-------- Supplied records

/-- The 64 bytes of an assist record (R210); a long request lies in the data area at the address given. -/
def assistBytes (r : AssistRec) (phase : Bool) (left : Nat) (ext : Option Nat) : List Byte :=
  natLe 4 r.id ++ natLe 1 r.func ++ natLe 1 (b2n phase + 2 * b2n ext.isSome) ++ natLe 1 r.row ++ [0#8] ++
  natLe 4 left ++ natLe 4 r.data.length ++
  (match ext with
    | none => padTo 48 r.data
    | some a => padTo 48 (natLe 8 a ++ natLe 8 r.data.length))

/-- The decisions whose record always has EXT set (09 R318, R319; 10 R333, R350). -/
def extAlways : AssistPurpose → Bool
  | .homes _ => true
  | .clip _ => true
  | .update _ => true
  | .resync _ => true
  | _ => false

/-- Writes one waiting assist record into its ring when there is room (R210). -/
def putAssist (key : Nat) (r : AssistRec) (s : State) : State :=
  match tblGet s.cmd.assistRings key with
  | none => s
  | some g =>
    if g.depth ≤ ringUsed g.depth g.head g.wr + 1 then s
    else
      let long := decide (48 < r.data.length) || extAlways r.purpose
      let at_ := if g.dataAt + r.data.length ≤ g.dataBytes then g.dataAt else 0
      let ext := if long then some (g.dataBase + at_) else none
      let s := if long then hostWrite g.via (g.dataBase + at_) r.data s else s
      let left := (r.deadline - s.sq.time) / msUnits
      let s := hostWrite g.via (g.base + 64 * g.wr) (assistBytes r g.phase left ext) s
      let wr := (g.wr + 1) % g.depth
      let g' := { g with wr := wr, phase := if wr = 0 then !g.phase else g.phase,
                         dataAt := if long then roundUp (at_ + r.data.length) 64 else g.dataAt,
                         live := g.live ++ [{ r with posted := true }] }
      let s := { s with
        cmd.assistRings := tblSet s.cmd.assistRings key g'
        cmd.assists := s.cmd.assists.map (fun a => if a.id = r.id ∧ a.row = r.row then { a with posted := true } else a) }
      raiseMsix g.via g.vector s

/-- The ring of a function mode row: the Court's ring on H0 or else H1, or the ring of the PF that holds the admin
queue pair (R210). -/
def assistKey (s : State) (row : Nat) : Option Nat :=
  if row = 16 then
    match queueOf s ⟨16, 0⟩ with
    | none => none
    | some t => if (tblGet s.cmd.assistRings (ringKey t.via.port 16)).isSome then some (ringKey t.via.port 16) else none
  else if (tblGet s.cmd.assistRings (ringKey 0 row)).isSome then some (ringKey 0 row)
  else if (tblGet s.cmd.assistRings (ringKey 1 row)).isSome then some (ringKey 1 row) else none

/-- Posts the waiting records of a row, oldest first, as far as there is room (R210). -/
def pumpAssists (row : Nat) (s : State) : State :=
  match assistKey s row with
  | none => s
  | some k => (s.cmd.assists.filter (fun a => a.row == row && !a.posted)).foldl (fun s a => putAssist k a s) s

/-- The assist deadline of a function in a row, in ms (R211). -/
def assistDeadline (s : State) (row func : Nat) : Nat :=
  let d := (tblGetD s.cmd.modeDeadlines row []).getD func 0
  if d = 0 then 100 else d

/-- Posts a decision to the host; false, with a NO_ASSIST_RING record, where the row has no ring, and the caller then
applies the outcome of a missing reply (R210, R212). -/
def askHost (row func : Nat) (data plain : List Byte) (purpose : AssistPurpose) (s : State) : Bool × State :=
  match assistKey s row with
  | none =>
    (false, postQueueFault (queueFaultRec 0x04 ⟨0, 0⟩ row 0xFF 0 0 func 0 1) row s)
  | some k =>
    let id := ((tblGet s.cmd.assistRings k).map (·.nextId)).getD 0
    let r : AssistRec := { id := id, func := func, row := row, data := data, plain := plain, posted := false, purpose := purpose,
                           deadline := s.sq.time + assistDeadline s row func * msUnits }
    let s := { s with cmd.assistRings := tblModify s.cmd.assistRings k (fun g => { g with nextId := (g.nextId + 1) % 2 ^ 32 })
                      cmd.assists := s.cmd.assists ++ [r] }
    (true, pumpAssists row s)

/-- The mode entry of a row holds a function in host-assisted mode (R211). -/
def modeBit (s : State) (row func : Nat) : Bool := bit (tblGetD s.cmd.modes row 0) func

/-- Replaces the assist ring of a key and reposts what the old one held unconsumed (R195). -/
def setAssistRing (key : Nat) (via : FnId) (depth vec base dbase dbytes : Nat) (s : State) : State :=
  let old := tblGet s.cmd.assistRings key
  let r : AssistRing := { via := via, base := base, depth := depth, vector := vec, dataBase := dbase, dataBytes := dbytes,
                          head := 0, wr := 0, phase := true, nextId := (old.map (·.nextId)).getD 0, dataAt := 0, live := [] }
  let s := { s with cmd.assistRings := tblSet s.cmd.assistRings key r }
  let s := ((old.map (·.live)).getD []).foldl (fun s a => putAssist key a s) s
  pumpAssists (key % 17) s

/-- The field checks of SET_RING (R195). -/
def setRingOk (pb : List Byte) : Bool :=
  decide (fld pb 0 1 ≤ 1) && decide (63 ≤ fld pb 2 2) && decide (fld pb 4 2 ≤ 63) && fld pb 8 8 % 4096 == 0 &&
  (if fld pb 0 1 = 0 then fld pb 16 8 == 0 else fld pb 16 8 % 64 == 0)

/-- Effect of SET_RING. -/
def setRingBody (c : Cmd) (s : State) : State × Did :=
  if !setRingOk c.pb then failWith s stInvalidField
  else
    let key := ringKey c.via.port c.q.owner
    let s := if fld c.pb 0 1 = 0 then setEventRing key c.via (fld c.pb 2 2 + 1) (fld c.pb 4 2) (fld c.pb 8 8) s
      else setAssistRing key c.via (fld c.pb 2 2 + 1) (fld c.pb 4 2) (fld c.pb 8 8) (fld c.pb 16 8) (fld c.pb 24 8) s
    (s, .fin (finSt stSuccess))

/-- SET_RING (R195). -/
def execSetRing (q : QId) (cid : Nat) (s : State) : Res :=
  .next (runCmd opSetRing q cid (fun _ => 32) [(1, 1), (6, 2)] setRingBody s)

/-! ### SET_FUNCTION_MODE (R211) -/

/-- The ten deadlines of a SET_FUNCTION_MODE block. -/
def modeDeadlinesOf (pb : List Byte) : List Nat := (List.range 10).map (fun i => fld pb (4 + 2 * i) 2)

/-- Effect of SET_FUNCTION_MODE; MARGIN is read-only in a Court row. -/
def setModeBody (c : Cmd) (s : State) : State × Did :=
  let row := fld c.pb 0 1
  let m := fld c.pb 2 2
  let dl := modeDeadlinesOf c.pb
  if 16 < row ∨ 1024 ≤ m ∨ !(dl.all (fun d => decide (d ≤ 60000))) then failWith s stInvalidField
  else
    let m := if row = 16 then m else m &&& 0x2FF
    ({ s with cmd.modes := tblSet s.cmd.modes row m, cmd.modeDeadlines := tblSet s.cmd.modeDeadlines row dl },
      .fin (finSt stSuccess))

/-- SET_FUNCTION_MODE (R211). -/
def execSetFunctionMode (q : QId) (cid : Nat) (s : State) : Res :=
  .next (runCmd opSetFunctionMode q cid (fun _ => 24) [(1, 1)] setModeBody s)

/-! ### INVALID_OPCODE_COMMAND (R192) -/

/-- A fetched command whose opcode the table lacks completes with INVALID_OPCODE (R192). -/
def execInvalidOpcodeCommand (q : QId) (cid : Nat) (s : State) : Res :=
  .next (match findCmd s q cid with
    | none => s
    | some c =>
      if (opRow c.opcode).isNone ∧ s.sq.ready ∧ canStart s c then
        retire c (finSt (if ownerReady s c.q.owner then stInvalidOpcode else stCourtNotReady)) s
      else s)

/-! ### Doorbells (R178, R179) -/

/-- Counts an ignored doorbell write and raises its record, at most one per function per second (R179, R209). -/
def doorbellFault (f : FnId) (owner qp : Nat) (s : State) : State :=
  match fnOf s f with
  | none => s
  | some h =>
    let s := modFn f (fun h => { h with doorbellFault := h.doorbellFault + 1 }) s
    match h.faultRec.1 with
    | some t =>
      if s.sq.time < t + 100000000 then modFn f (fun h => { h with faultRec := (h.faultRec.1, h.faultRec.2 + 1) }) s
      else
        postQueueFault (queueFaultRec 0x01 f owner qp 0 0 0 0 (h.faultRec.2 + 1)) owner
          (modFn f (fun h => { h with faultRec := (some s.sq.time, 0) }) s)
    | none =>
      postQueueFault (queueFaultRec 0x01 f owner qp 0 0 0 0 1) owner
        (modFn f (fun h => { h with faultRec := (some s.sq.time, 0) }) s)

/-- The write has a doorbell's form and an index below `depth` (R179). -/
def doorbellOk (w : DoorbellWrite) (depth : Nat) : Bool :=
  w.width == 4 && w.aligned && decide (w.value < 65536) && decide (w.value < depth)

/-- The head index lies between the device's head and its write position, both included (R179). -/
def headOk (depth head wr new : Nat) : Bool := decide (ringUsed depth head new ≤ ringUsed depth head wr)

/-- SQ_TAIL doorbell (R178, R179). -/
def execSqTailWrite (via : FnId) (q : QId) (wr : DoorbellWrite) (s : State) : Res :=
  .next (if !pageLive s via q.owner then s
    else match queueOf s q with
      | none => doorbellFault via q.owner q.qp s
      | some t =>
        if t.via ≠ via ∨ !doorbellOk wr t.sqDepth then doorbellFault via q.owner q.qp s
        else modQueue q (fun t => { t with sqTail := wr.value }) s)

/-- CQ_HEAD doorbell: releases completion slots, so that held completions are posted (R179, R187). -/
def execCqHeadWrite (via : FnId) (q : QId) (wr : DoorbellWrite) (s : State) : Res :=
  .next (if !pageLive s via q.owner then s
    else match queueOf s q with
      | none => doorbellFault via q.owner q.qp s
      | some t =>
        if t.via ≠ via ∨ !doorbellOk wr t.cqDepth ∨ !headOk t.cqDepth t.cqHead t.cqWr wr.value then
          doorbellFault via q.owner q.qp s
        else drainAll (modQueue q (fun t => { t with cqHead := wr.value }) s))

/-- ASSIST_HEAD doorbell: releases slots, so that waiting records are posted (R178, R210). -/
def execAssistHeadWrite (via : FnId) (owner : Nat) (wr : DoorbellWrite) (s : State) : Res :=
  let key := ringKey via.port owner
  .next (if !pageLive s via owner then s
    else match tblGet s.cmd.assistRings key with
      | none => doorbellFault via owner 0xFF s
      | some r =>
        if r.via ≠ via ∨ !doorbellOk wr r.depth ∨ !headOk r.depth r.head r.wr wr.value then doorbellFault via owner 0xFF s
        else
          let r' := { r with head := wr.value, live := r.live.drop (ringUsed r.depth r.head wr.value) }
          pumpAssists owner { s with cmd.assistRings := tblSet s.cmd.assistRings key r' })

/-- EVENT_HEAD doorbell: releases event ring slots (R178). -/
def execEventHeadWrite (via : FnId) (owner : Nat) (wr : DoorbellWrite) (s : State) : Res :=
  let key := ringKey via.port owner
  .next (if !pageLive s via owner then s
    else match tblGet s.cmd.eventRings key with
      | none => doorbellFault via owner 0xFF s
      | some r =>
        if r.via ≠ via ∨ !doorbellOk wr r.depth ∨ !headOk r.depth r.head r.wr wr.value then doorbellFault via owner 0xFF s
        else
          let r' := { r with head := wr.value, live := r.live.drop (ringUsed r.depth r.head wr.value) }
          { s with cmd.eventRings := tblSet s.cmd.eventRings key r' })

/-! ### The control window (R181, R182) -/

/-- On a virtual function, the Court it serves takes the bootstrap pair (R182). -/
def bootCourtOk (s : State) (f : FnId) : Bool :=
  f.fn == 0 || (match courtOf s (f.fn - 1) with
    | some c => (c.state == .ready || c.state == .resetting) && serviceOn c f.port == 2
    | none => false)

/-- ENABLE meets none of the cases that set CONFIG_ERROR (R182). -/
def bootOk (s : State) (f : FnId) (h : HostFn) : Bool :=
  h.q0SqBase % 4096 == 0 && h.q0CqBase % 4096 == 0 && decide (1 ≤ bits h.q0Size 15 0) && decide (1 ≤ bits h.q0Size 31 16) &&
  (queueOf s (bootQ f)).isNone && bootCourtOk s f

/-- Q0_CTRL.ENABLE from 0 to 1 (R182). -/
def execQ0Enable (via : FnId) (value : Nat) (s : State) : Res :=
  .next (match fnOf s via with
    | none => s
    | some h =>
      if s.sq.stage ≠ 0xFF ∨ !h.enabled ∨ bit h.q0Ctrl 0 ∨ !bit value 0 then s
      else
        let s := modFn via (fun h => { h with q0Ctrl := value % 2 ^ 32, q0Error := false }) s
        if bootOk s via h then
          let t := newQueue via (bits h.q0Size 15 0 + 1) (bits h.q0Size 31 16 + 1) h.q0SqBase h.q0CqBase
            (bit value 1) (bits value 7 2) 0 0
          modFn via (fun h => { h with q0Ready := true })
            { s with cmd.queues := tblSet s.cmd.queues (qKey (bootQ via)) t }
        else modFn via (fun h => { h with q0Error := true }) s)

----------------

Pull every line that holds the string "assistDeadline" out of the records.

**Output of the exercise:**
def assistDeadline (s : State) (row func : Nat) : Nat :=
                           deadline := s.sq.time + assistDeadline s row func * msUnits }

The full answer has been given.